Nach Largo/Benz kann ein Kind nur spielen, wenn es sich wohl und geborgen fühlt. (vgl. Largo/Benz, 2003, 58) Warum fühlen diese Kinder sich nicht wohl und geborgen? Mögliche Ursachen werden in der vorliegenden Hausarbeit aus bindungstheoretischer Sicht dargestellt und Konsequenzen für die pädagogische Praxis abgeleitet.
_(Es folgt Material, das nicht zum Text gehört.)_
-- ==== Sys2Proof/Certificates/Slice0/Obligations.lean ====
section
/-! DEFINITION. The statements for the provers. Each docstring names the rules of spec/ it formalises. Values of 512 bits are
written as numbers where the spec computes with numbers, and by their limbs where the spec goes limb by limb. -/

open Sys2Proof Sys2Proof.Machine

/-! ### Encoding -/

/-- Decoding what was encoded gives the command back, from a word and from a stream of bytes, and no other word decodes to
it (R80, R81, R88). -/
def Obligations.DecodeEncodeAgree : Prop :=
  ∀ i : Instr, (∀ rest, decodeBytes (encodeBytes i ++ rest) = .ok (i, rest)) ∧ ∀ w, decode w = .ok i ↔ w = encode i

/-- Words written out from the opcode map of R81 decode to their commands, one of each engine. -/
def Obligations.SampleWordsDecode : Prop :=
  decode 0x0000000000000003 = .ok .sets ∧ decode 0x0000000000000012 = .ok .sub ∧ decode 0x0000000000000022 = .ok .xor ∧
    decode 0x0000000000000031 = .ok .shl ∧ decode 0x0000000000000041 = .ok .lsb ∧ decode 0x0000000000000052 = .ok .div

/-- A word is illegal exactly if RSVD is nonzero or OPC is not in the map (R84). An accepted CMD write of an illegal word ends
in ILLEGAL_COMMAND: CMD holds the word, ERR is 2, ERRARG 0, FATAL stays 0, and nothing else has changed (R243). -/
def Obligations.IllegalWordEndsInIllegalCommand : Prop :=
  (∀ w : Word, (∀ i, decode w ≠ .ok i) ↔
    (w.extractLsb' 8 56 ≠ 0 ∨ w.extractLsb' 0 8 ∉
      ([0x01, 0x02, 0x03, 0x04, 0x05, 0x10, 0x11, 0x12, 0x13, 0x20, 0x21, 0x22, 0x23, 0x30, 0x31, 0x40, 0x41, 0x50, 0x51,
        0x52] : List (BitVec 8)))) ∧
  ∀ (s : State) (w : Word) (rest : List Event), CmdWriteNext s w [] rest → (∀ i, decode w ≠ .ok i) →
    ∃ t, step s = .next t ∧ t.cmd = w ∧ t.status = { err := .illegalCommand, fatal := false, errArg := 0 } ∧
      t.mem = s.mem ∧ t.res = s.res ∧ KeepsRest (s.accept w rest) t ∧ t.draws = s.draws

/-! ### Memory and buffers -/

/-- Byte order (R51): MemRead is the little-endian sum of its bytes, MemWrite stores byte k of its value at addr + k, and the
host's 64-bit register accesses use the same order. -/
def Obligations.ByteOrderIsLittleEndian : Prop :=
  (∀ (m : Memory) (a n : Nat),
    memRead m a n = ((List.range n).map fun k => (m.read (a + k)).toNat * 2 ^ (8 * k)).sum) ∧
  (∀ (m : Memory) (a n v x : Nat), (memWrite m a n v).read x =
    if a ≤ x ∧ x < a + n then BitVec.ofNat 8 (v / 2 ^ (8 * (x - a))) else m.read x) ∧
  (∀ (s : State) (off : Nat) (r : Reg) (rest : List Event), regAt off = some r →
    s.pending = .read (s.platform.coreBase + off) 8 :: rest →
    ∃ t, step s = .next t ∧
      t.readData = (List.range 8).map fun k => (s.readReg r).extractLsb' (8 * k) 8) ∧
  (∀ (s : State) (thread : Nat) (data : List Byte) (rest : List Event), data.length = 8 →
    s.pending = .write thread s.platform.coreBase data [] :: rest → s.argOwner.getD thread = thread →
    s.status.fatal = false →
    ∃ t, step s = .next t ∧
      t.cmd.toNat = ((List.range 8).map fun k => (data.getD k 0).toNat * 2 ^ (8 * k)).sum) ∧
  ∀ (s : State) (j : Fin 4) (thread : Nat) (data : List Byte) (rest : List Event), data.length = 8 →
    s.pending = .write thread (s.platform.coreBase + 8 + 8 * j.val) data [] :: rest → s.argOwner.getD thread = thread →
    ∃ t, step s = .next t ∧
      (t.arg j).toNat = ((List.range 8).map fun k => (data.getD k 0).toNat * 2 ^ (8 * k)).sum

/-- Buffer layout (R52, R53): byte a + 8*i + k of a buffer holds bits 64*(7-i)+8k+7 : 64*(7-i)+8k of its value. -/
def Obligations.BufferLayout : Prop :=
  ∀ (m : Memory) (a i k : Nat), i < 8 → k < 8 →
    m.read (a + 8 * i + k) = (readWide m a).extractLsb' (64 * (7 - i) + 8 * k) 8

/-- Writing a buffer (R54, R61): it reads back as the value written, and every byte outside its 64 reads as before. -/
def Obligations.BufferWriteReadsBack : Prop :=
  ∀ (m : Memory) (a : Nat) (v : Wide), readWide (writeWide m a v) a = v ∧
    ∀ x, ¬ (a ≤ x ∧ x < a + 64) → (writeWide m a v).read x = m.read x

/-- The canonical form of memory (the model's own, log entry 4): writing a buffer keeps it, and two memories in canonical form
that read the same everywhere are equal. -/
def Obligations.MemoryFormIsCanonical : Prop :=
  (∀ (m : Memory) (a : Nat) (v : Wide), m.wf → (writeWide m a v).wf) ∧
  ∀ m m' : Memory, m.wf → m'.wf → (∀ a, m.read a = m'.read a) → m = m'

/-- Admission (R59): a buffer is admitted for a kind exactly if it neither wraps nor exceeds ADDR_WIDTH, does not overlap the
register window, and MemAdmit holds of it. That MemAdmit is a list of regions is log entry 3. -/
def Obligations.AdmissionRule : Prop :=
  ∀ (p : Platform) (a : Nat) (k : AccessKind), admitted p a k = true ↔
    a + 63 ≤ 2 ^ p.addrWidth - 1 ∧ (∀ x, a ≤ x → x ≤ a + 63 → ¬ (p.coreBase ≤ x ∧ x ≤ p.coreBase + 63)) ∧
      memAdmit p a 64 k = true

/-! ### The step and the register window -/

/-- A step runs the decoded command (R24, R86, R265): when the next event is an accepted CMD write of a word that decodes to
`i`, the step is `exec i` in the state that has taken the event and holds the word in CMD; and the state
`withFetchWord` makes is such a state. Company that neither conflicts nor resets runs after the command (log entry 6). -/
def Obligations.StepRunsDecodedCommand : Prop :=
  (∀ (s : State) (w : Word) (rest : List Event) (i : Instr), CmdWriteNext s w [] rest → decode w = .ok i →
    step s = exec i (s.accept w rest)) ∧
  (∀ (s : State) (w : Word) (i : Instr), s.status.fatal = false → decode w = .ok i →
    step (s.withFetchWord 64 w.toNat) = exec i (s.accept w s.pending)) ∧
  ∀ (s : State) (w : Word) (during : List Concurrent) (rest : List Event) (i : Instr), CmdWriteNext s w during rest →
    decode w = .ok i → (∀ c ∈ during, conflict i.argMap (s.accept w rest) c = none) → Concurrent.reset ∉ during →
    step s = thenDo (exec i (s.accept w rest)) (runAll during)

/-- The fatal state (R241): a CMD write is ignored and changes no register and no memory; ARG writes still take effect and
registers still read; no event but a reset clears FATAL, or changes STATUS, CMD or RES; a reset clears it. That the ignored
write ends its thread's argument sequence (`argOwner`) is the model's choice, log entry 7. -/
def Obligations.FatalStateIgnoresCommands : Prop :=
  ∀ (s : State) (e : Event) (rest : List Event), Faulted s → s.pending = e :: rest →
    (∀ thread w, e = cmdWrite s.platform thread w → s.argOwner.getD thread = thread →
      step s = .next { s with pending := rest, argOwner := none }) ∧
    (∀ thread (j : Fin 4) v, e = argWrite s.platform thread j.val v → s.argOwner.getD thread = thread →
      ∃ t, step s = .next t ∧ t.arg j = v) ∧
    (∀ off r, regAt off = some r → e = .read (s.platform.coreBase + off) 8 →
      step s = .next { s with pending := rest, readData := bytesLE 8 (s.readReg r).toNat }) ∧
    (eventResets e = false → ∀ t, step s = .next t → t.status = s.status ∧ t.cmd = s.cmd ∧ t.res = s.res) ∧
    (e = .reset → ∃ t, step s = .next t ∧ t.status.fatal = false)

/-- The ARG registers (R25): a host write takes effect and changes no other register and no memory; a read returns the value
held; no command changes an ARG. -/
def Obligations.ArgRegistersHoldHostValues : Prop :=
  (∀ (s : State) (rest : List Event) (thread : Nat) (j : Fin 4) (v : Word),
    s.pending = argWrite s.platform thread j.val v :: rest → s.argOwner.getD thread = thread →
    ∃ t, step s = .next t ∧ (∀ k, t.arg k = if k = j then v else s.arg k) ∧ t.cmd = s.cmd ∧ t.res = s.res ∧
      t.status = s.status ∧ t.cfgVariant = s.cfgVariant ∧ t.mem = s.mem ∧ t.platform = s.platform ∧ t.draws = s.draws ∧
      t.pending = rest) ∧
  (∀ (s : State) (rest : List Event) (j : Fin 4), s.pending = .read (s.platform.coreBase + 8 + 8 * j.val) 8 :: rest →
    ∃ t, step s = .next t ∧ t.readData = bytesLE 8 (s.arg j).toNat) ∧
  ∀ (i : Instr) (s t : State), exec i s = .next t → ∀ j, t.arg j = s.arg j

/-- RES, STATUS and CFG ignore host writes, which have no side effect, and the reserved bits of STATUS and CFG read 0
(R29). -/
def Obligations.ReadOnlyRegistersIgnoreWrites : Prop :=
  (∀ (s : State) (rest : List Event) (thread off : Nat) (v : Word), off = 0x28 ∨ off = 0x30 ∨ off = 0x38 →
    s.pending = .write thread (s.platform.coreBase + off) (bytesLE 8 v.toNat) [] :: rest →
    step s = .next { s with pending := rest }) ∧
  ∀ s : State, (s.readReg .status).extractLsb' 5 3 = 0 ∧ (s.readReg .status).extractLsb' 10 54 = 0 ∧
    (s.readReg .cfg).extractLsb' 1 63 = 0

/-- The fields of STATUS and CFG as they read (R28, R31, R236): ERR in bits 3:0 with its code 0..4, FATAL in bit 4, ERRARG in
bits 9:8; VARIANT in bit 0. -/
def Obligations.StatusAndCfgLayout : Prop :=
  (∀ st : Status, st.word.extractLsb' 0 4 =
      (match st.err with
        | .noError => 0
        | .divideByZero => 1
        | .illegalCommand => 2
        | .alignment => 3
        | .busError => 4) ∧
    st.word.getLsbD 4 = st.fatal ∧ st.word.extractLsb' 8 2 = BitVec.ofNat 2 st.errArg.val) ∧
  cfgWord .scalar = 0 ∧ cfgWord .vector = 1

/-- Reading the window (R22, R24, R26): an aligned 64-bit host read at an offset returns the register there, little-endian,
and changes nothing. -/
def Obligations.WindowReadsRegisters : Prop :=
  ∀ (s : State) (rest : List Event) (off : Nat) (v : Word),
    s.pending = .read (s.platform.coreBase + off) 8 :: rest →
    (off, v) ∈ [(0x00, s.cmd), (0x08, s.arg0), (0x10, s.arg1), (0x18, s.arg2), (0x20, s.arg3), (0x28, s.res),
      (0x30, s.status.word), (0x38, cfgWord s.cfgVariant)] →
    step s = .next { s with pending := rest, readData := bytesLE 8 v.toNat }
Kapitel eins stellt die Grundannahmen der Bindungstheorie nach John Bowlby und die Erkenntnisse der Bindungsforschung Mary Ainsworths dar. Weiterhin wird auf die Entwicklung von Bindungsbeziehungen im Vorschulalter eingegangen.
In Kapitel zwei werden Bedeutung und Besonderheit von Exploration im Vorschulalter und der Zusammenhang zur Bindung dargestellt. Kapitel drei beschäftigt sich abschließend mit möglichen Konsequenzen für die pädagogische Praxis, um Kindern wie Julian und Paula breitere Entwicklungschancen eröffnen zu können.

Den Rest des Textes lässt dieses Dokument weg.